→ What you have to do
Using the records below, write out again exactly the lines that begin at the line containing "def applyOutCfg (s" and end at the line containing "OUT_SHUNT_CLOSE: step 7. -/", and no other lines.

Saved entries

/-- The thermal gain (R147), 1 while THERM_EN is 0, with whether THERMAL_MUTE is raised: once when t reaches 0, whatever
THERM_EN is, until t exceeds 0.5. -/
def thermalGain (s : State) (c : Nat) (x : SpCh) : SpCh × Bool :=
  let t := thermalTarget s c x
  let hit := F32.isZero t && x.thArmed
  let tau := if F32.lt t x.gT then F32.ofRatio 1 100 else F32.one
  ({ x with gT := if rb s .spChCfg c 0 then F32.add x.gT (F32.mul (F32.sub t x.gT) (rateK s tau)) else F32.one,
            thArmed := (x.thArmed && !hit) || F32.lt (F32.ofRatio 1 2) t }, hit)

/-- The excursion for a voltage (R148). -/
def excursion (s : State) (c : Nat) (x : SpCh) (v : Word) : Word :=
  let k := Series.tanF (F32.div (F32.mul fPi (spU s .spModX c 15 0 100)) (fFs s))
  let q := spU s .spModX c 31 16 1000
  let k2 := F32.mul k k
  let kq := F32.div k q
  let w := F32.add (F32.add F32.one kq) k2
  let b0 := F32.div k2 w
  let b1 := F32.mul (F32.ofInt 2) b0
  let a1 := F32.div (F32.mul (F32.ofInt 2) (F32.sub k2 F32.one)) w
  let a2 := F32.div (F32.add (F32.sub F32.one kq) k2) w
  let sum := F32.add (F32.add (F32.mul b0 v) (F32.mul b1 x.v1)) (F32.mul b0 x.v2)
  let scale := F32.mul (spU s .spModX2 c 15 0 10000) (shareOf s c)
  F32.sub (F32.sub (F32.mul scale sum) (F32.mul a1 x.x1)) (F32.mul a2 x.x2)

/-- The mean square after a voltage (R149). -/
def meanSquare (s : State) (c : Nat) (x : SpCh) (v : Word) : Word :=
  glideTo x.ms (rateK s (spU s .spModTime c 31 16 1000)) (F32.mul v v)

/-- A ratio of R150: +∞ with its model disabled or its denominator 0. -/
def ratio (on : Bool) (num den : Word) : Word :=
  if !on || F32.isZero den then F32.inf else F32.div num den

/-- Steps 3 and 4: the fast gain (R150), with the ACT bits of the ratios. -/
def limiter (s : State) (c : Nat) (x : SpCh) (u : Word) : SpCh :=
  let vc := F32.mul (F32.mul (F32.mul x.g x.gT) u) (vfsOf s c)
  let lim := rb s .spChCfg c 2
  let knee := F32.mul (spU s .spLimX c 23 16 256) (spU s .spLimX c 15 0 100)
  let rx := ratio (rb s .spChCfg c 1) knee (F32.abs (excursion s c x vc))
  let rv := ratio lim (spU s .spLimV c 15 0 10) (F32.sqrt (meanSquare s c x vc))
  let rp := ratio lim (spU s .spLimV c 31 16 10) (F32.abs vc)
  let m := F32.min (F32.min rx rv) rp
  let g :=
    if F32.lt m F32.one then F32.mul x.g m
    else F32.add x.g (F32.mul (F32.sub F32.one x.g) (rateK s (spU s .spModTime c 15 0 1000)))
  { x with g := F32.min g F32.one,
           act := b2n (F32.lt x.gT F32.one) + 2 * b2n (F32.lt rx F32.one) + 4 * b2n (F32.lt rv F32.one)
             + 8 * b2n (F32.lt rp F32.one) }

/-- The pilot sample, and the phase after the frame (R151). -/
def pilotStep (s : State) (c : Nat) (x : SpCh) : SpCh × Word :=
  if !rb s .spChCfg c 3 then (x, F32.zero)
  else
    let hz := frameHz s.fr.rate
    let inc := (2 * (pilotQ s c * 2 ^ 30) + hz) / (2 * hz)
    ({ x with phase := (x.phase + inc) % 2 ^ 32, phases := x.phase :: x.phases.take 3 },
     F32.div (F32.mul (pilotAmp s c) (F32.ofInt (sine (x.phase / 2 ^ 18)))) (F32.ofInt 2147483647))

* * *

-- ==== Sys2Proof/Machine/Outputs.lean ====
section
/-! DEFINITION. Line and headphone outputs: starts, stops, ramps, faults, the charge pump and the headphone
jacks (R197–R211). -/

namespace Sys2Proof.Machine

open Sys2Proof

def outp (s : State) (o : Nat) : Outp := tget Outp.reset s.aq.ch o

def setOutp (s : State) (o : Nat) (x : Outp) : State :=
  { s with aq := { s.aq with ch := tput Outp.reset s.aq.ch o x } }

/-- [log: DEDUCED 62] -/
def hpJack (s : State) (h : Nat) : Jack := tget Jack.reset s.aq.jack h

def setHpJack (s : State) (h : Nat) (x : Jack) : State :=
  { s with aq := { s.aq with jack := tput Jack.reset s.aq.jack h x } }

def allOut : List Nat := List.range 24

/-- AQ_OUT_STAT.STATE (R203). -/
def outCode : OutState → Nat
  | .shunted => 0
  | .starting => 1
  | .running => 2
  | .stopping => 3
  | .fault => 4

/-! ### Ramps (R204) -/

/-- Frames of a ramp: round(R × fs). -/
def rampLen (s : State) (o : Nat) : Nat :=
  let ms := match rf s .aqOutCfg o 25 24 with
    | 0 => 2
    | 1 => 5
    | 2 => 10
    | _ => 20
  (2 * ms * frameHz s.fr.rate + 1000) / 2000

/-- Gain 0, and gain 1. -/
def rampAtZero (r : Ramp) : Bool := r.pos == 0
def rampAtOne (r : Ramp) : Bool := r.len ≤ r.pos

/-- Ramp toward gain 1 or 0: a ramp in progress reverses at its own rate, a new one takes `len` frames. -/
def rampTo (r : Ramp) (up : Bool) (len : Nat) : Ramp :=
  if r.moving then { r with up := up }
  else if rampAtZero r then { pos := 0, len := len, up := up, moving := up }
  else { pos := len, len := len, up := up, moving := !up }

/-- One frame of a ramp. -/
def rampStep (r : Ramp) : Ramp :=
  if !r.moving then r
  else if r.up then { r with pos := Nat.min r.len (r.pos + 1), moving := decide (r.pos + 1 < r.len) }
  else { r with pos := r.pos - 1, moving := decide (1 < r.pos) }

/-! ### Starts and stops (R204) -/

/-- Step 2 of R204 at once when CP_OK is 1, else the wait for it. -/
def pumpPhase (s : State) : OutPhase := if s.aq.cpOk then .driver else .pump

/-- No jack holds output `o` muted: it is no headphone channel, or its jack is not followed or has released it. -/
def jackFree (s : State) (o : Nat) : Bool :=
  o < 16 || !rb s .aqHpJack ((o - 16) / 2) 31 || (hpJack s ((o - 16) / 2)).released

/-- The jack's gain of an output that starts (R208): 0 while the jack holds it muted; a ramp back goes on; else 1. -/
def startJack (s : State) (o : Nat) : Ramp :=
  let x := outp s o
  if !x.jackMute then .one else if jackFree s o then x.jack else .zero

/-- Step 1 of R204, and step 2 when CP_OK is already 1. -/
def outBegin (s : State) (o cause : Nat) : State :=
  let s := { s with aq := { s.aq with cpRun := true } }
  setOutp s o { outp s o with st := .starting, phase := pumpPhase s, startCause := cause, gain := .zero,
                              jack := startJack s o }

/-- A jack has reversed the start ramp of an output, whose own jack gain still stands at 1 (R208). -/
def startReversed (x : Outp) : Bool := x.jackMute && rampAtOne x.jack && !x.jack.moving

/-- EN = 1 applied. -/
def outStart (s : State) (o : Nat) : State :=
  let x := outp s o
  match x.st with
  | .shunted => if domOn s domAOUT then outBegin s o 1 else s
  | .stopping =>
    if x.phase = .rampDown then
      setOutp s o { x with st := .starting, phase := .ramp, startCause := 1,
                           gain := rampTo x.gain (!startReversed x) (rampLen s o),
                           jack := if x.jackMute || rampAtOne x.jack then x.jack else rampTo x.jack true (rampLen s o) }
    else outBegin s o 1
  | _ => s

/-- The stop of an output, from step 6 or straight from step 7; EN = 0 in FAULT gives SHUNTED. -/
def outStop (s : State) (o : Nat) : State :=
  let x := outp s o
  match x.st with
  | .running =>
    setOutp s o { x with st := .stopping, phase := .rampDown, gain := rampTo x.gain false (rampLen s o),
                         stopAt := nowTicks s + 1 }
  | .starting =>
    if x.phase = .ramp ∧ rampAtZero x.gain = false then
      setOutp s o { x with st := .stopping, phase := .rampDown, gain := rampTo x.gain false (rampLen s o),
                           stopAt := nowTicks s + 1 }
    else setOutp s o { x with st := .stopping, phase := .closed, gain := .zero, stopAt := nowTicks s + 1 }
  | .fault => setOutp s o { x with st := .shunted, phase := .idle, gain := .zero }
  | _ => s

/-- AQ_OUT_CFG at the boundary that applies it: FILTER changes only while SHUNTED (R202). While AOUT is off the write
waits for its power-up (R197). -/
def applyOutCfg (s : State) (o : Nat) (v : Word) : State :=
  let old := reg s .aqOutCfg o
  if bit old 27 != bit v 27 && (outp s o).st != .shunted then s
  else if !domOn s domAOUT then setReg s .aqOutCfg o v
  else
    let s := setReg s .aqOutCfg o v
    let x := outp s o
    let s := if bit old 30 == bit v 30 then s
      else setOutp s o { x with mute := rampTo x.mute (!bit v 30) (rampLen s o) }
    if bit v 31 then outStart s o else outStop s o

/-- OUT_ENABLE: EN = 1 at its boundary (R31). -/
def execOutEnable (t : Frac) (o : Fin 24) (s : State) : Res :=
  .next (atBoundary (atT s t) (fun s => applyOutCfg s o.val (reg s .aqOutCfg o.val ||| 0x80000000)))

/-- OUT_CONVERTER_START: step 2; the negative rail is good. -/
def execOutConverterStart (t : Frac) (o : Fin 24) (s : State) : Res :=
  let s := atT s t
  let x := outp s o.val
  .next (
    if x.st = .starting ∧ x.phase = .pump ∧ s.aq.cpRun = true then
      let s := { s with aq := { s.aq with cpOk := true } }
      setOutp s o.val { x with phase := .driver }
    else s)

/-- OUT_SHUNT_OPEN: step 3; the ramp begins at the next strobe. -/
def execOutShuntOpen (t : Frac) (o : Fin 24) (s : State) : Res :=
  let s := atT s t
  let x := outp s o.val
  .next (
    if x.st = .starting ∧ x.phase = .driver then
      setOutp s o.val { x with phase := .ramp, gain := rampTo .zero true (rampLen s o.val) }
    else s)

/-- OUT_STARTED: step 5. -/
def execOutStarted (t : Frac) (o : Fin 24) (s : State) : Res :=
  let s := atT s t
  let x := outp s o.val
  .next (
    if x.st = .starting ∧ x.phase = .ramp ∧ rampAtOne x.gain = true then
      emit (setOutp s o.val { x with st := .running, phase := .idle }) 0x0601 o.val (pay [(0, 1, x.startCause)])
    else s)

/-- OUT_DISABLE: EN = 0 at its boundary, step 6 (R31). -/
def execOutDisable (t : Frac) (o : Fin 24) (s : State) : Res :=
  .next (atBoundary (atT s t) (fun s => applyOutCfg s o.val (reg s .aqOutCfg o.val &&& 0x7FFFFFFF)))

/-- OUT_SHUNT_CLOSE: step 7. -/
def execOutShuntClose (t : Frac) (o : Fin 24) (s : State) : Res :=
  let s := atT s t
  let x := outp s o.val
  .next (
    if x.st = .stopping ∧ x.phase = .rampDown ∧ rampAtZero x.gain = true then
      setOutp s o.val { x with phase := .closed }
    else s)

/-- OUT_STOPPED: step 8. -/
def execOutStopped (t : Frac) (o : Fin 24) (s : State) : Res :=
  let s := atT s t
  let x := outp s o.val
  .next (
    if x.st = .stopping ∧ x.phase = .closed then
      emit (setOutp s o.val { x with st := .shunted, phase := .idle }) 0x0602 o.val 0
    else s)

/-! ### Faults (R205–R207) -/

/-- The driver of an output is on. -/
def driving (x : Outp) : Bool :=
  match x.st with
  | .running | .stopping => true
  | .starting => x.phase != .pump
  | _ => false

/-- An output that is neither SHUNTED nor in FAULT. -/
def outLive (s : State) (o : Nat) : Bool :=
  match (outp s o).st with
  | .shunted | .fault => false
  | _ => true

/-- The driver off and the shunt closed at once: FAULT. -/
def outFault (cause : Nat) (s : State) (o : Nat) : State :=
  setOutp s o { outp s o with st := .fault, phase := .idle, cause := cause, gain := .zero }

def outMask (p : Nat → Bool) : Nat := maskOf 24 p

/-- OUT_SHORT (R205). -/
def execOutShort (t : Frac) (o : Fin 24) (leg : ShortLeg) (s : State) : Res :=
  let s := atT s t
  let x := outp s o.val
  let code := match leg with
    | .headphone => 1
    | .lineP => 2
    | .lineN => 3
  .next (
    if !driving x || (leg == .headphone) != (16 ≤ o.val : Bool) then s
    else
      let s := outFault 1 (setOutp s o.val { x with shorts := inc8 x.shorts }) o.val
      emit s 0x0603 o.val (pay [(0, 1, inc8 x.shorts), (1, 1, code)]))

→ Expected answer
def applyOutCfg (s : State) (o : Nat) (v : Word) : State :=
  let old := reg s .aqOutCfg o
  if bit old 27 != bit v 27 && (outp s o).st != .shunted then s
  else if !domOn s domAOUT then setReg s .aqOutCfg o v
  else
    let s := setReg s .aqOutCfg o v
    let x := outp s o
    let s := if bit old 30 == bit v 30 then s
      else setOutp s o { x with mute := rampTo x.mute (!bit v 30) (rampLen s o) }
    if bit v 31 then outStart s o else outStop s o

/-- OUT_ENABLE: EN = 1 at its boundary (R31). -/
def execOutEnable (t : Frac) (o : Fin 24) (s : State) : Res :=
  .next (atBoundary (atT s t) (fun s => applyOutCfg s o.val (reg s .aqOutCfg o.val ||| 0x80000000)))

/-- OUT_CONVERTER_START: step 2; the negative rail is good. -/
def execOutConverterStart (t : Frac) (o : Fin 24) (s : State) : Res :=
  let s := atT s t
  let x := outp s o.val
  .next (
    if x.st = .starting ∧ x.phase = .pump ∧ s.aq.cpRun = true then
      let s := { s with aq := { s.aq with cpOk := true } }
      setOutp s o.val { x with phase := .driver }
    else s)

/-- OUT_SHUNT_OPEN: step 3; the ramp begins at the next strobe. -/
def execOutShuntOpen (t : Frac) (o : Fin 24) (s : State) : Res :=
  let s := atT s t
  let x := outp s o.val
  .next (
    if x.st = .starting ∧ x.phase = .driver then
      setOutp s o.val { x with phase := .ramp, gain := rampTo .zero true (rampLen s o.val) }
    else s)

/-- OUT_STARTED: step 5. -/
def execOutStarted (t : Frac) (o : Fin 24) (s : State) : Res :=
  let s := atT s t
  let x := outp s o.val
  .next (
    if x.st = .starting ∧ x.phase = .ramp ∧ rampAtOne x.gain = true then
      emit (setOutp s o.val { x with st := .running, phase := .idle }) 0x0601 o.val (pay [(0, 1, x.startCause)])
    else s)

/-- OUT_DISABLE: EN = 0 at its boundary, step 6 (R31). -/
def execOutDisable (t : Frac) (o : Fin 24) (s : State) : Res :=
  .next (atBoundary (atT s t) (fun s => applyOutCfg s o.val (reg s .aqOutCfg o.val &&& 0x7FFFFFFF)))

/-- OUT_SHUNT_CLOSE: step 7. -/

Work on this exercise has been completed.